HUL Growth Playbook: Premiumisation, Six Long-Term Bets To Drive Demand In Coming Decade
Hindustan Unilever also been focusing on social-first advertising for higher demand generation.

Hindustan Unilever Ltd. has placed its bets on six categories with a potential to deliver high double-digit growth in the coming years and pinpointed 10 brands primed for premiumisation, as the consumer goods giant seeks to bolster its performance amid shifting market dynamics and fierce competition.
The categories are premium face, body wash, premium hair, home-care liquids, condiments and mini meals, as well as prestige and well-being, according to its 270-slide presentation released during Capital Markets Day on Friday.

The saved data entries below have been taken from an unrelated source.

-- ==== Sys2Proof/Machine/Copy.lean ====
section
/-! DEFINITION. The copy engine and the memory-side loader: copies, subscriptions and their waits (R136 to R139, R260 to R269). -/

namespace Sys2Proof.Machine

/-! ## Ranges -/

/-- The bytes of a range by the pages they may lie on: its first byte, then the first byte of every further 16 KiB page. -/
def rangePieces (a : Word) (n : Nat) : List Word :=
  (List.range ((a.toNat % 16384 + n + 16383) / 16384)).map fun i =>
    if i = 0 then a else word (a.toNat / 16384 * 16384 + 16384 * i)

/-- The 64-byte lines that a range touches, by address. -/
def rangeLines (a : Word) (n : Nat) : List Word :=
  (List.range ((a.toNat % 64 + n + 63) / 64)).map fun i => word (a.toNat / 64 * 64 + 64 * i)

/-- The lowest byte of a range that is not canonical. -/
def notCanonical (a : Word) (n : Nat) : Option Word :=
  if !canonical a then some a else if a.toNat < 2 ^ 47 && 2 ^ 47 < a.toNat + n then some (word (2 ^ 47)) else none

/-- The lowest byte of a scratchpad range at or above the home-window base. -/
def aboveWindow (k : Core) (a : Word) (n : Nat) : Option Word :=
  if windowBase k < a.toNat + n then some (word (max a.toNat (windowBase k))) else none

/-- The lower of the bytes that fail. -/
def lowest (xs : List Word) : Option Word :=
  xs.foldl (fun m x => match m with | some y => if x.toNat < y.toNat then some x else some y | none => some x) none

/-- The page check of every page of some ranges: the first that has no entry is asked for, and then the lowest byte without the rights
traps (R90, R263). -/
def pagesCheck (k : Core) (c : Ctx) (pieces : List (Word × Bool)) : Verdict :=
  match pieces.find? fun x => (pageEntry k c.vmid x.1).isNone with
  | some (a, wr) => .walk a wr false
  | none =>
    match lowest ((pieces.filter fun x => match pageCheck k c x.1 (!x.2) x.2 with | .error _ => true | .ok _ => false).map (·.1)) with
    | some a => .trap .prot a
    | none => .go

/-- The pages of some addresses, as the page check holds them. -/
def pagesOf (k : Core) (c : Ctx) (xs : List Word) : List Page := (xs.filterMap fun a => pageEntry k c.vmid a).eraseDups

/-! ## `cpy` (R262, R263) -/

def cpyLen (b : Word) : Nat := 16 * fld 48 16 b

/-- The checks of R263. -/
def cpyVerdict (srcSp dstSp : Bool) (ch : Nat) (src dst : Word) (n : Nat) (k : Core) (c : Ctx) : Verdict :=
  if n = 0 then .go
  else if (amGet k.chans ch).isSome then .park .queue
  else match lowest ([src, dst].filter fun a => fld 0 4 a != 0) with
    | some a => .trap .misalign a
    | none =>
      match lowest (((if srcSp then aboveWindow k src n else notCanonical src n).toList) ++
          ((if dstSp then aboveWindow k dst n else notCanonical dst n).toList)) with
      | some a => .trap .prot a
      | none =>
        match pagesCheck k c ((if srcSp then [] else (rangePieces src n).map fun a => (a, false)) ++
            (if dstSp then [] else (rangePieces dst n).map fun a => (a, true))) with
        | .go =>
          match (if dstSp && isLent k dst.toNat n then (List.range n).find? fun i => isLent k (dst.toNat + i) 1 else none) with
          | some i => .trap .oplent (dst + word i)
          | none => .go
        | v => v

/-- A `cpy` that passes: its claims, its group's count, its channel and its pointer (R263). -/
def cpyEffect (srcSp dstSp : Bool) (ch : Nat) (src dst : Word) (n : Nat) (s : State) : State :=
  match curCtx s with
  | none => s
  | some c =>
    let k := my s
    let (i, s) := takeId s
    let dp := if dstSp then [] else pagesOf k c (rangePieces dst n)
    let x : Chan :=
      { id := i, ctx := some (me s), node := c.node, tslot := c.tslot, kind := .copy, srcSp := srcSp, dstSp := dstSp, src := src, dst := dst, len := n,
        done := 0, group := c.grp, srcPages := if srcSp then [] else pagesOf k c (rangePieces src n), dstPages := dp }
    let s := if dstSp then s
      else claimLines s (copyEngine (coreOf (me s))) i (me s) (pageIn dp c.vmid dst) dst
        ((rangeLines dst n).map fun a => homePlace s (pageIn dp c.vmid a) a true)
    let s := match c.grp with | some h => groupIssue s c.tslot h.toNat n | none => s
    modCore s (coreOf (me s)) fun k =>
      { k with chans := amSet k.chans ch x, cwp := if dstSp then amSet k.cwp ch dst.toNat else k.cwp }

As of the last financial year, the cumulative size of these categories is Rs 7,000 crore. HUL plans to invest heavily in these "market-makers", aiming to grow 1.5 times the market growth rate.
HUL also plans to drive premiumisation with an emphasis on its 10 power brands — Surf Excel, Vim, Dove, Pond's, Lakme, Lux, Pears, Brooke Bond, Horlicks and Kissan. Each of them is generating over Rs 1,000 crore in revenue. Its flagship detergent brand, Surf Excel, is on track to exceed Rs 10,000 crore in revenue by the current fiscal, the company stated.
As for premium beauty and wellbeing, HUL aims to grow this portfolio by 900 basis points over the next few years. The gameplan includes extending large brands such as Ponds and Lakme into more demand spaces, introducing more of Unilever’s global brands into India and acquiring local brands within beauty and wellbeing.
In 2022, Surf Excel achieved a remarkable milestone by surpassing $1 billion in sales, making it the only non-food brand in India's fast-moving consumer goods industry to attain "unicorn" status. HUL aims to triple Horlicks Plus sales by 2030.
Overall, HUL sees a growth potential of two–four times across categories in the next decade, driven by rising incomes, heightened aspirations and a young demographic. It expects volume growth to exceed the market by 100 basis points and deliver double-digit earnings-per-share growth. Between 2021 and 2024, it grew its turnover and profit by 1.3 times, achieving a cumulative market share gain of 200 bps.
The company also been focusing on social-first advertising for higher demand generation. Share of TV in advertising for HUL has gone further southward from 60% to 30%, while digital has grown from 20% to 29% and social media is up to 15% from 12%. OTT's share has risen from 8% to 17%. HUL's digital media contribution has tripled in the last four years to 40% of its total ad spends.
While these are long-term projections, HUL expects stable demand in the short term with "low single-digit" price growth if commodity prices remain where they are.
HUL has also introduced Winning in Many Indias 2.0, which is an ongoing shift from its traditional one-size-fits-all strategy. As part this strategy, it will further identify clusters of affluent population to drive its premiumisation agenda, particularly in the beauty and wellness, and food and refreshment segments.